4.3.3. Resilience: Retry, Backoff, and Fallback
💡 First Principle: Bedrock throttling is not a bug — it's a rate limit protecting shared infrastructure. Your application's response to throttling determines whether a capacity constraint causes a brief slowdown or a complete service outage. Exponential backoff with jitter is the minimum; a fallback model is the production standard.
Throttling response hierarchy:
| Level | Response | When |
|---|---|---|
| Immediate retry | 0ms delay — only for transient errors (503) | Service temporarily unavailable |
| Exponential backoff | Delay = min(base × 2^attempt + jitter, max_delay) | Throttling (429), capacity (503) |
| Fallback model | Switch to alternative model (different tier or region) | Extended throttling, SLA breach |
| Circuit break | Stop sending requests, serve cached/degraded response | Sustained outage |
| Queue buffer | Accept and queue requests, process when capacity available | Batch/async workloads |
Exponential backoff with jitter implementation:
import random, time
from botocore.exceptions import ClientError
def invoke_with_retry(payload, model_id, max_attempts=5):
base_delay = 1.0 # seconds
max_delay = 60.0 # seconds cap
for attempt in range(max_attempts):
try:
return bedrock_runtime.invoke_model(
modelId=model_id,
body=json.dumps(payload)
)
except ClientError as e:
error_code = e.response['Error']['Code']
if error_code in ('ThrottlingException', 'ServiceUnavailableException'):
if attempt == max_attempts - 1:
raise # Final attempt — propagate error
# Exponential backoff with full jitter
delay = min(base_delay * (2 ** attempt), max_delay)

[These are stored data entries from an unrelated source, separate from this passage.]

/-- Whether the frame table and the records of an encode are well formed, or the status that refuses them. DESIGN CHOICE: they are judged
when the encode runs, not at its admission (notes/assumptions/37.md). -/
def framesCheck (s : State) (inPlan : Bool) (e : ModelEntry) (h : Wheel) (p : EncParams) : Option Status :=
  let n := frameSizes h
  let fs := List.range p.frames
  let recAt (f i : Nat) := peek s (laPlus (addrOf s (u64 (frameEntry s p f) 16)) (4 * i)) 4
  firstFail [
    (fs.all fun f => zeros (frameEntry s p f) 24 8, .reservedNonzero),
    (fs.all fun f => fieldOk s inPlan (u64 (frameEntry s p f) 0) (2 * n.1) && fieldOk s inPlan (u64 (frameEntry s p f) 8) (2 * n.2) &&
      fieldOk s inPlan (u64 (frameEntry s p f) 16) (4 * n.2), .invalidArgument),
    (!(ewPoison fs), .poisonedData),
    (fs.all fun f => (List.range n.2).all fun i => u8 (recAt f i) 3 == 0, .reservedNonzero),
    (fs.all fun f => (List.range n.2).all fun i => decide (u8 (recAt f i) 2 < ySetCount e f), .invalidArgument)]
where
  /-- Whether a tensor or a record of a frame is poisoned. -/
  ewPoison (fs : List Nat) : Bool := fs.any fun f => (frameSpans s h p f).any fun a => anyPoison s a.1 a.2

/-- A frame as the encoder reads it. -/
def encFrame (s : State) (h : Wheel) (p : EncParams) (f : Nat) : EncFrame :=
  let t := frameEntry s p f
  let n := frameSizes h
  let rd (field n : Nat) := (List.range n).map fun i => i16 (peek s (laPlus (addrOf s field) (2 * i)) 2) 0
  { z := rd (u64 t 0) n.1, y := rd (u64 t 8) n.2,
    recs := (List.range n.2).map fun i =>
      let r := peek s (laPlus (addrOf s (u64 t 16)) (4 * i)) 4
      (i16 r 0, u8 r 2) }

/-- The latents of an encode in the form of a context's values: one entry per pass. -/
def encValues (e : ModelEntry) (h : Wheel) (xs : List EncFrame) : List (Nat × Nat × List Int) :=
  (xs.zip (List.range xs.length)).flatMap fun x => (List.range (passesOf h)).map fun q =>
    let hw := if q = 0 then (shapeOf h).2 else (shapeOf h).1
    let src := if q = 0 then x.1.z else x.1.y
    (x.2, q, (wheelElems e h q).map fun el => src.getD (denseIdx hw el) 0)

/-- The checking engine of level 1: the next one after the encoding engine that is in service, not offline, and has a free device
context (R135). -/
def checkEngine (s : State) (n : Nat) : Option Nat :=
  ((upFrom (n + 1) 15).map (· % 16)).find? fun k =>
    engineUp s k && !(getEngine s k).offline && decide (((getEngine s k).ctxs.filter fun c => 32 ≤ c.1).length < 32)

/-- The checking decode of level 1: the staged wheel with the encoder's records, against the encoder's digest. None: the digests are equal;
otherwise the status of the failed decode, or OK for a digest mismatch. -/
def checkDecode (e : ModelEntry) (es : List ModelEntry) (w : List Byte) (bad : Bool) (xs : List EncFrame) (mine : List Byte) : Option Status :=
  if bad then some .poisonedData
  else match openWheel es w with
    | .error st => some st
    | .ok (_, st) =>
      let h := wheelOf w
      let run := (passList h h.frames).foldl (fun (a : Option (List (Nat × Nat × List Int) × List Nat × Nat)) fq =>
        a.bind fun (v : List (Nat × Nat × List Int) × List Nat × Nat) =>
          let recs := (wheelElems e h fq.2).map fun el =>
            ((xs.getD fq.1 default).recs.getD (denseIdx (shapeOf h).1 el) (0, 0))
          (decodePass e w fq.1 fq.2 (if fq.2 = 0 then [] else recs) v.2.1 v.2.2).map fun (r : List Int × List Nat × Nat) =>
            (v.1 ++ [(fq.1, fq.2, r.1)], r.2.1, r.2.2)) (some ([], st, 0))
      match run with
      | none => some .wheelCorrupt
      | some (vals, st, pos) =>
        if !finalOk w st pos then some .wheelCorrupt
        else if latentDigest e h vals h.frames != mine then some .ok
        else none

/-- The device context, if there is one, that checks the encode of a context at level 1. -/
def checkOf (s : State) (c : Nat) : Option Nat :=
  (upFrom 0 16).findSome? fun n => ((getEngine s n).ctxs.find? fun x => decide (32 ≤ x.1) && x.2.checks == some c).map fun x => 64 * n + x.1

/-- The device context that checks an owner's own encode. -/
def ownCheck (s : State) (owner : Nat) (d : List Byte) : Option Nat :=
  (checkOf s (u16 d 16)).filter fun k => (getCtx s k).any fun x => x.queue == owner && x.desc == d

/-- The lowest free device slot of an engine (R115, R164). -/
def freeDevice (s : State) (n : Nat) : Option Nat := (upFrom 32 32).find? fun k => (mget (getEngine s n).ctxs k).isNone

/-- The level 1 check of an owner's encode is given up with its device context, if it still holds one. -/
def dropCheck (owner : Nat) (d : List Byte) (s : State) : State :=
  match ownCheck s owner d with
  | some k => closeCtx k s
  | none => s

/-- ENCODE_WHEEL for an owner, bound to a generation (R133-R135): assembly in scratch, and at level 0 the release. At level 1 a device
context of the checking engine opens on the staged wheel; a plan's level 2 encode stays open in the checking state. -/
def rcEncode (inPlan : Bool) (owner gen : Nat) (fault : Bool) (d : List Byte) (s : State) : State × DataRes :=
  let c := u16 d 16
  let p := ewParams s d
  let tmpl := ewTemplate s d
  let h := wheelOf tmpl
  let scratch := addrOf s p.scratch
  if (getCtx s c).isSome || encodesElsewhere s owner c then (s, DataRes.fail .contextState)
  else if [(addrOf s (u64 d 24), 48), (addrOf s p.template, 64), (addrOf s p.table, 32 * p.frames)].any fun a => anyPoison s a.1 a.2 then
    (s, DataRes.fail .poisonedData)
  else match (entriesOf s gen).find? fun e => e.id == p.model with
  | none => (s, DataRes.fail .tableMismatch)
  | some e =>
    match framesCheck s inPlan e h p with
    | some st => (s, DataRes.fail st)
    | none =>
      let (s, lost) := tableRead (whoOf owner d) (engineOf c) gen e fault s
      let xs := (List.range p.frames).map (encFrame s h p)
      let (w, words, escaped) := encodeWheel e tmpl xs
      let failing (st : Status) : State × DataRes := (s, { DataRes.fail st with undef := [(scratch, p.scratchLen)] })
      let staged (mode : CtxMode) (checks : Option Nat) : Ctx :=
        { mode := mode, queue := owner, status := .ok, wheel := w, src := scratch, generation := gen, bound := true, frame := 0, pass := 0,
          states := [], word := escaped, values := encValues e { h with frames := p.frames } xs, checks := checks, desc := d }
      let stage : DataRes := { status := .ok, detail := 0, writes := [byteChunk scratch w false], sticky := 0 }
      if lost then failing .uncorrectable
      else if p.scratchLen < w.length ∨ u32 d 40 < w.length then failing .outputFull
      else if u8 d 18 = 0 then
        let (s, r) := releaseWheel owner d w words escaped s
        (s, { r with writes := stage.writes ++ r.writes })
      else if u8 d 18 = 2 then (setCtx c (staged .checking none) s, stage)
      else
        match (checkEngine s (engineOf c)).bind fun k => (freeDevice s k).map fun j => 64 * k + j with
        | none => failing .noCapacity
        | some k => (setCtx k (staged .decoding (some c)) s, stage)

/-- What the level 1 check in a device context reads: the staged wheel, and the encoder's records once more. -/
def checkReads (s : State) (k : Nat) : List (LAddr × Nat) := (getCtx s k).toList.map fun x => (x.src, x.wheel.length)

/-- The level 1 check of an encode in a device context: the verdict, and on equal digests the release (R104, R105, R135). -/
def rcCheck (k : Nat) (inPlan : Bool) (d : List Byte) (s : State) : State × DataRes :=
  match getCtx s k with
  | none => (s, DataRes.fail .contextState)
  | some x =>
    let p := ewParams s d
    let h := wheelOf (ewTemplate s d)
    let e := ((entriesOf s x.generation).find? fun e => e.id == p.model).getD default
    let w := peek s x.src x.wheel.length
    let xs := (List.range p.frames).map (encFrame s h p)
    let (s, lost) := tableRead (whoOf x.queue d) (engineOf k) x.generation e false s
    let verdict := if lost then some .uncorrectable
      else if (framesCheck s inPlan e h p).isSome then framesCheck s inPlan e h p
      else checkDecode e (entriesOf s x.generation) w (anyPoison s x.src x.wheel.length) xs
        (latentDigest e (wheelOf x.wheel) x.values p.frames)
    let s := closeCtx k s
    match verdict with
    | none => releaseWheel x.queue d w (wheelOf w).words x.word s
    | some st =>
      (loopMismatch (engineOf (u16 d 16)) (engineOf k) 1 x.queue st p.scratch d (noteCorrupt (engineOf k) st s),
       DataRes.fail .closedLoopMismatch)

/-! ### Cost (R136) -/

/-- The charge of a DECODE_PASS; none while it must hold its head: the DECODE_BEGIN of its context has not completed, or its engine is
offline (R136, R139). Earlier passes of its context that have not run advance the wheel where they keep the order. A pass that will not
decode costs nothing. -/
def passCharge (s : State) (q : Nat) (d : List Byte) : Option Nat :=
  let c := u16 d 16
  let before := (getQ s q).ops.filter fun o => o.phase != .done && u16 o.desc 16 == c && !hHint o.desc
  if before.any fun o => hOpcode o.desc == 1 && !dbEmpty o.desc then none
  else match getCtx s c with
    | none => some 0
    | some x =>
      let h := wheelOf x.wheel
      let at_ := (before.filter fun o => hOpcode o.desc == 2).foldl (fun (p : Nat × Nat) o =>
        if (u16 o.desc 18, u16 o.desc 20) = p then nextPass h p.1 p.2 else p) (x.frame, x.pass)
      if x.queue = q ∧ x.mode = .decoding ∧ (u16 d 18, u16 d 20) = at_ ∧ at_.1 < h.frames then
        if (getEngine s (engineOf c)).offline then none else some (32 * ((passRecord x.wheel h at_.1 at_.2).2 + 8))
      else some 0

jitter = random.uniform(0, delay) # Full jitter prevents thundering herd
time.sleep(jitter)
elif error_code == 'ValidationException':
raise # Don't retry validation errors — they won't self-heal
else:
raise
Fallback model pattern with AWS SDK:
PRIMARY_MODEL = 'anthropic.claude-3-sonnet-20240229-v1:0'
FALLBACK_MODEL = 'anthropic.claude-3-haiku-20240307-v1:0'
def invoke_with_fallback(payload):
try:
return invoke_with_retry(payload, PRIMARY_MODEL)
except ClientError as e:
if e.response['Error']['Code'] in ('ThrottlingException', 'ModelStreamErrorException'):
# Log the fallback event for monitoring
cloudwatch.put_metric_data(
Namespace='GenAI/Application',
MetricData=[{'MetricName': 'FallbackModelInvocations', 'Value': 1, 'Unit': 'Count'}]
)
return invoke_with_retry(payload, FALLBACK_MODEL)
raise
X-Ray tracing across service boundaries:
from aws_xray_sdk.core import xray_recorder, patch_all
patch_all() # Auto-instrument all boto3 calls
@xray_recorder.capture('invoke_bedrock')
def invoke_bedrock(payload, model_id):
xray_recorder.current_subsegment().put_annotation('model_id', model_id)
xray_recorder.current_subsegment().put_metadata('token_count', estimate_tokens(payload))
return bedrock_runtime.invoke_model(modelId=model_id, body=json.dumps(payload))
⚠️ Exam Trap: Exponential backoff guarantees eventual processing only when the throttling is temporary. Under sustained high load, backoff without a maximum retry limit will queue requests indefinitely, exhausting Lambda concurrency and causing cascading failures. Always pair backoff with a maximum attempt count and a circuit breaker.
Reflection Question: At 9am Monday, your application's Bedrock invocations spike 10x as the business day starts. You observe 429 ThrottlingExceptions. Your retry logic retries with exponential backoff up to 5 times. After 5 attempts, the request fails. What three architectural changes would prevent this failure pattern?